--- Material for this exercise ---

-- ==== Sys2Proof/Laws/Canonical.lean ====
section
/-! SUPPORT. Memory keeps its canonical form: every operation that stores keeps `State.Canonical`, from the one store
operation up to issuing an instruction. (What stores nothing is in Laws/Memory and Laws/Keeps.) -/

set_option Elab.async false

namespace Sys2Proof.Machine

/-! ## The primitive -/

/-- Equal memories have one form. -/
theorem State.Canonical.of_mem {s t : State} (hs : s.Canonical) (h : t.mem = s.mem) : t.Canonical := by
  unfold State.Canonical at *
  rw [h]; exact hs

theorem canonical_congr {s t : State} (h : t.mem = s.mem) : t.Canonical ↔ s.Canonical := by
  unfold State.Canonical
  rw [h]

theorem State.write_canon {s : State} (hs : s.Canonical) (a : Nat) (b : List Byte) : (s.write a b).Canonical :=
  SMap.wf_setMany 0 b a hs

theorem reset_canonical : State.reset.Canonical := by
  unfold State.Canonical; decide

/-- A fold whose steps keep the form keeps it. -/
theorem foldl_canon {α : Type} {f : State → α → State} (h : ∀ s x, s.Canonical → (f s x).Canonical) (l : List α) :
    ∀ s : State, s.Canonical → (l.foldl f s).Canonical := by
  induction l with
  | nil => exact fun s hs => hs
  | cons x l ih => exact fun s hs => ih _ (h s x hs)

theorem ite_canon {p : Prop} [Decidable p] {s t : State} (hs : s.Canonical) (ht : t.Canonical) :
    (if p then s else t).Canonical := by
  split <;> assumption

/-! ## Stores through translation -/

theorem State.writePieces_canon (l : List (Nat × Nat × Tlb)) :
    ∀ (s : State) (b : List Byte), s.Canonical → (s.writePieces l b).Canonical := by
  induction l with
  | nil => exact fun s b hs => hs
  | cons p l ih => exact fun s b hs => ih _ _ (State.write_canon hs _ _)

theorem State.schedPut_canon {s t : State} {g : Grid} {quire va : Nat} {l : List Byte} (hs : s.Canonical)
    (h : s.schedPut g quire va l = .ok t) : t.Canonical := by
  unfold State.schedPut at h
  split at h
  · cases h; exact (State.writePieces_canon _ s l hs).of_mem rfl
  · cases h; exact hs.of_mem (by simp)
  · cases h

/-! ## Accesses -/

theorem State.atomMem_canon {s : State} (hs : s.Canonical) (c w : Nat) (kind : AccKind) (n lane id pa ea : Nat)
    (data cmp : List W32) : (s.atomMem c w kind n lane id pa ea data cmp).Canonical := by
  unfold State.atomMem
  dsimp only
  refine State.Canonical.of_mem (s := match (atomBytes kind n (s.read pa n) data cmp).2 with
    | some b => s.write pa b | none => s) ?_ ?_
  · split
    · exact State.write_canon hs _ _
    · exact hs
  · simp only [State.modWarp_mem, State.fill_mem]; split <;> rfl

theorem State.storeGlobal_canon {s : State} (hs : s.Canonical) (c w : Nat) (a : Access) (l : LaneAcc) (pa : Nat) (t : Tlb)
    (relWarp : Bool) : (s.storeGlobal c w a l pa t relWarp).Canonical := by
  unfold State.storeGlobal
  dsimp only
  split
  · exact (State.write_canon (hs.of_mem (by simp)) _ _).of_mem (State.l1Drop_mem _ _ _)
  · exact hs.of_mem (by simp)

theorem State.performLane_canon {s : State} (hs : s.Canonical) (c w : Nat) (a : Access) (l : LaneAcc) (p : Place)
    (relWarp : Bool) : (s.performLane c w a l p relWarp).Canonical := by
  unfold State.performLane
  split
  · split
    · exact hs.of_mem (by simp)
    · exact State.storeGlobal_canon hs _ _ _ _ _ _ _
    · exact hs.of_mem (by simp)
  · exact hs.of_mem (by dsimp only; repeat' split
                        all_goals simp)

--- Problem requirements ---
Find every line in the records above that contains the word "theorem", and copy each one.

--- Reply ---
theorem State.Canonical.of_mem {s t : State} (hs : s.Canonical) (h : t.mem = s.mem) : t.Canonical := by
theorem canonical_congr {s t : State} (h : t.mem = s.mem) : t.Canonical ↔ s.Canonical := by
theorem State.write_canon {s : State} (hs : s.Canonical) (a : Nat) (b : List Byte) : (s.write a b).Canonical :=
theorem reset_canonical : State.reset.Canonical := by
theorem foldl_canon {α : Type} {f : State → α → State} (h : ∀ s x, s.Canonical → (f s x).Canonical) (l : List α) :
theorem ite_canon {p : Prop} [Decidable p] {s t : State} (hs : s.Canonical) (ht : t.Canonical) :
theorem State.writePieces_canon (l : List (Nat × Nat × Tlb)) :
theorem State.schedPut_canon {s t : State} {g : Grid} {quire va : Nat} {l : List Byte} (hs : s.Canonical)
theorem State.atomMem_canon {s : State} (hs : s.Canonical) (c w : Nat) (kind : AccKind) (n lane id pa ea : Nat)
theorem State.storeGlobal_canon {s : State} (hs : s.Canonical) (c w : Nat) (a : Access) (l : LaneAcc) (pa : Nat) (t : Tlb)
theorem State.performLane_canon {s : State} (hs : s.Canonical) (c w : Nat) (a : Access) (l : LaneAcc) (p : Place)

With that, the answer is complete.